Problem details: Whenever a line in the entries includes the word "answers", copy that line out.

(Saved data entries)
= = = = =

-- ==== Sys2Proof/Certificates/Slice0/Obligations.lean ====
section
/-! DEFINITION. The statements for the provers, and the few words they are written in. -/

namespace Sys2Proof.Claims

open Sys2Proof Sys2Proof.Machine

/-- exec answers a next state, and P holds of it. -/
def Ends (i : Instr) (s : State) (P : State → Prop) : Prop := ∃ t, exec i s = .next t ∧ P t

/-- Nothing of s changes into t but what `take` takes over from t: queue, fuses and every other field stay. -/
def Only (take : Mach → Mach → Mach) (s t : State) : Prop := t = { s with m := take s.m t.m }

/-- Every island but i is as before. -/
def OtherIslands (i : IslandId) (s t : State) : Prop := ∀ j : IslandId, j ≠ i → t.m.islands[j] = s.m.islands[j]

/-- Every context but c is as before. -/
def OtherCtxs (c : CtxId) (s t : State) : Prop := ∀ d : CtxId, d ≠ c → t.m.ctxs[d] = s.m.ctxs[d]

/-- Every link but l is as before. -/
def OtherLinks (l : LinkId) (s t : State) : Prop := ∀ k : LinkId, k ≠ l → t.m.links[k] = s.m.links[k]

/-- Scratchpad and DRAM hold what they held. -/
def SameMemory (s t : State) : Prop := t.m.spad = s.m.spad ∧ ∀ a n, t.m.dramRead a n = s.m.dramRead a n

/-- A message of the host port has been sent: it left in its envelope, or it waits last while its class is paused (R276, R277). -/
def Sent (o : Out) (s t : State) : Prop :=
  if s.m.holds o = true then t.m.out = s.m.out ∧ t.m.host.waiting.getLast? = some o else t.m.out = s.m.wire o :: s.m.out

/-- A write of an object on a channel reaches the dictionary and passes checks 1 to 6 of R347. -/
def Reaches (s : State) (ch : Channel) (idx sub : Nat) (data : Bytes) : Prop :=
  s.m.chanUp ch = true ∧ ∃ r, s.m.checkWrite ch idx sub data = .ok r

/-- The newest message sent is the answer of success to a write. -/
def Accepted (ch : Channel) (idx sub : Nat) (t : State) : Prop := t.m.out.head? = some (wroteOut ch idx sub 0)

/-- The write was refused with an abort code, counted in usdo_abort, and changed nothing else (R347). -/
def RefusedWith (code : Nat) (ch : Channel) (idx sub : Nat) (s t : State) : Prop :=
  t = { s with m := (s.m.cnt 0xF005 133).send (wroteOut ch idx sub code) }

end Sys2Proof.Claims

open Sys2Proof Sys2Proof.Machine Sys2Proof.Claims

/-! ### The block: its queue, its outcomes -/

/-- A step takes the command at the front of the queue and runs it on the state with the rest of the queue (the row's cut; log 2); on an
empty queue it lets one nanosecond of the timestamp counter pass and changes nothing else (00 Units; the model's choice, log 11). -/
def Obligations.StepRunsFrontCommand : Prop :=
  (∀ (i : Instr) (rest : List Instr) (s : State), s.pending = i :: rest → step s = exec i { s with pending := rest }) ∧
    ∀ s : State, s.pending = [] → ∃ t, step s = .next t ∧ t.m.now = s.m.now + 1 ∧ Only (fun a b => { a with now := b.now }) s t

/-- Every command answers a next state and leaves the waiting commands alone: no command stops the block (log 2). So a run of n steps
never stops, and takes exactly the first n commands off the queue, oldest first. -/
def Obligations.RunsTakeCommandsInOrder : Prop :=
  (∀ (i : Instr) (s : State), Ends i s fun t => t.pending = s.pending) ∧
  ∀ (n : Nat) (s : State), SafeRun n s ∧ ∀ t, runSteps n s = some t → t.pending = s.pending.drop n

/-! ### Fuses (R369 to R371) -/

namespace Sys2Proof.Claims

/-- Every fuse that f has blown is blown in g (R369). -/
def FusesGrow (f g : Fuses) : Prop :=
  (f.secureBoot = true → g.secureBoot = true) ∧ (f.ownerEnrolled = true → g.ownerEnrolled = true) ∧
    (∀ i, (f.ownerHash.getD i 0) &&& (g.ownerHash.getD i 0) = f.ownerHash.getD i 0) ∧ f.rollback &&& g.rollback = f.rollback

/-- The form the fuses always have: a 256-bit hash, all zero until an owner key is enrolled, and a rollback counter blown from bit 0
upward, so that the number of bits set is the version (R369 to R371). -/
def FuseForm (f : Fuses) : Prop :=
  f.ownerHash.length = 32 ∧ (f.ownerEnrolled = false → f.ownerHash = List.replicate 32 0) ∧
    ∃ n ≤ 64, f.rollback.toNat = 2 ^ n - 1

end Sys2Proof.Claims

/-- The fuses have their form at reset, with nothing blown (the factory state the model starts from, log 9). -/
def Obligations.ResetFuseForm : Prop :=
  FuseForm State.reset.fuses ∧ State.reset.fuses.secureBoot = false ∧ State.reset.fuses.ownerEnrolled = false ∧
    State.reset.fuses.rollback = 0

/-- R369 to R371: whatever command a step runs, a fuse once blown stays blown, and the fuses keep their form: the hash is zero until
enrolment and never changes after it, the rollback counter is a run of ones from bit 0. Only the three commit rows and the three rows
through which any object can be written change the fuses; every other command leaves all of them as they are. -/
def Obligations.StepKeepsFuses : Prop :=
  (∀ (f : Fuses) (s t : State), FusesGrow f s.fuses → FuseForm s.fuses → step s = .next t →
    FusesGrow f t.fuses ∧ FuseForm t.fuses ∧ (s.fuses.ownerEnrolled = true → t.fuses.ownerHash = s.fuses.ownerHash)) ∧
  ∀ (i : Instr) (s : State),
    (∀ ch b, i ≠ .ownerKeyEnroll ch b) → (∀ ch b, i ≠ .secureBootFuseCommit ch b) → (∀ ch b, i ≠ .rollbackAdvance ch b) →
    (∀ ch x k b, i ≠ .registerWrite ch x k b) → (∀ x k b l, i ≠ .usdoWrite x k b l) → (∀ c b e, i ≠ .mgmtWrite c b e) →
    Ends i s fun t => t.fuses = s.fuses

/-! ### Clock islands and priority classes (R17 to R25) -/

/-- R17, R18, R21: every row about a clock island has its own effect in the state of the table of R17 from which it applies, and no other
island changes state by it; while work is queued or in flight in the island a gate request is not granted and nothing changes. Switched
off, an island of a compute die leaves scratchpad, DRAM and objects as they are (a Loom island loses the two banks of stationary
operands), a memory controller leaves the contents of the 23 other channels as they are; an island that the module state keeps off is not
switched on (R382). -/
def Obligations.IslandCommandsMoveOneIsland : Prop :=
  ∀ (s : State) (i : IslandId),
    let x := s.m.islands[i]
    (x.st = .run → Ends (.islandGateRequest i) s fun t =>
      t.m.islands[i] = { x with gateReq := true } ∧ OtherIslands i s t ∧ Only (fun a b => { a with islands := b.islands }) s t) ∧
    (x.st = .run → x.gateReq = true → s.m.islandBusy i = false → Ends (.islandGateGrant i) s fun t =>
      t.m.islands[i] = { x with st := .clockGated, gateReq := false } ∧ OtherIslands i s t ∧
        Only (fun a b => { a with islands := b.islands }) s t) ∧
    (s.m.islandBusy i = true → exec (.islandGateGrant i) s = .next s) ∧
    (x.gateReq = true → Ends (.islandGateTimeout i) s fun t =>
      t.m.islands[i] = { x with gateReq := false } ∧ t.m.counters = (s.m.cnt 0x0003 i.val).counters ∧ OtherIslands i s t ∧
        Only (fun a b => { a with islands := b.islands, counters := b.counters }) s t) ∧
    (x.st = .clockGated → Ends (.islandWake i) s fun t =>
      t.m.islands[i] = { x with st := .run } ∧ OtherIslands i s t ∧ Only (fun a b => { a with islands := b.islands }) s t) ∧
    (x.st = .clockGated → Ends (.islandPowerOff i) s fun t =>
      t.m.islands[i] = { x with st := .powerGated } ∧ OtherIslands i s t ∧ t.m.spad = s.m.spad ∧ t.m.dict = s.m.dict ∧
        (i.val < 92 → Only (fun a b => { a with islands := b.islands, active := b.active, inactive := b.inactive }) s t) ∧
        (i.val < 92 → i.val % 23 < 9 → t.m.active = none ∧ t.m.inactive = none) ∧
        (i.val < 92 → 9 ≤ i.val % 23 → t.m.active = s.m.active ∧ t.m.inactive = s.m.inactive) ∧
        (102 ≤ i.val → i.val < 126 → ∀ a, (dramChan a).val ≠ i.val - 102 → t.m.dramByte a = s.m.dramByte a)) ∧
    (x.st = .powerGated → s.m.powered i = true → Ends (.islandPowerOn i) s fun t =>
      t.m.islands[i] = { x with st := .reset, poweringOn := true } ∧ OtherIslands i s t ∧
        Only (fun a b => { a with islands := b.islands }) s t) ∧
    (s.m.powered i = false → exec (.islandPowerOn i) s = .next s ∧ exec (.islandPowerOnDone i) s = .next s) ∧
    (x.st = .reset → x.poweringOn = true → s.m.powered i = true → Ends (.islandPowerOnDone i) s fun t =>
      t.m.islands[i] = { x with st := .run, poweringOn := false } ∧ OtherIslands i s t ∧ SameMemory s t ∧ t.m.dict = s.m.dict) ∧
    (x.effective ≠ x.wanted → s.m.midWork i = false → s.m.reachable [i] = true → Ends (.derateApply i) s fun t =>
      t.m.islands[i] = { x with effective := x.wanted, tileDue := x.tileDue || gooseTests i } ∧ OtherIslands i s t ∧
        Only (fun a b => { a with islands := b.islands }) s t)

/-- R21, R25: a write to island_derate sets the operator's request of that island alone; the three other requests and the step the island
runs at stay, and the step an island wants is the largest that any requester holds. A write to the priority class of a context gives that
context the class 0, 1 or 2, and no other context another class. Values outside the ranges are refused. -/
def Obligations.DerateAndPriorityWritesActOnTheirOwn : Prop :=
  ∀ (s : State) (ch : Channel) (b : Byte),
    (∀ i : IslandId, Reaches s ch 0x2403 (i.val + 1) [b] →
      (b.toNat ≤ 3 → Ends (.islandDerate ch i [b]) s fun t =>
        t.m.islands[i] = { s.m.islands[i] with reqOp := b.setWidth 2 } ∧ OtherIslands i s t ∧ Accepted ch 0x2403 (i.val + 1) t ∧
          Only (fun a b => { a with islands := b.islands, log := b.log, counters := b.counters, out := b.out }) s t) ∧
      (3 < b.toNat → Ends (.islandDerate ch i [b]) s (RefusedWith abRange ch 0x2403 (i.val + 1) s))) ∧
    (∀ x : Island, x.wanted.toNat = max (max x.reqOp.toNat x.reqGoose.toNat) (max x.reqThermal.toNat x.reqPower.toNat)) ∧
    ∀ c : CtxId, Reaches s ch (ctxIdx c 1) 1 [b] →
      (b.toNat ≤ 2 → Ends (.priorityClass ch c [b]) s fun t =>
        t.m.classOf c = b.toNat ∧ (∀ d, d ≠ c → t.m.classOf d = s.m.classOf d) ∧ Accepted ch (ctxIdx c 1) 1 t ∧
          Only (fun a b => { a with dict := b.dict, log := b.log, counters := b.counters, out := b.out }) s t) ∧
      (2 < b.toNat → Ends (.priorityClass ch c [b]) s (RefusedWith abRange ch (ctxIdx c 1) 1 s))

= = = = =

Your response:
/-- exec answers a next state, and P holds of it. -/
/-- Every command answers a next state and leaves the waiting commands alone: no command stops the block (log 2). So a run of n steps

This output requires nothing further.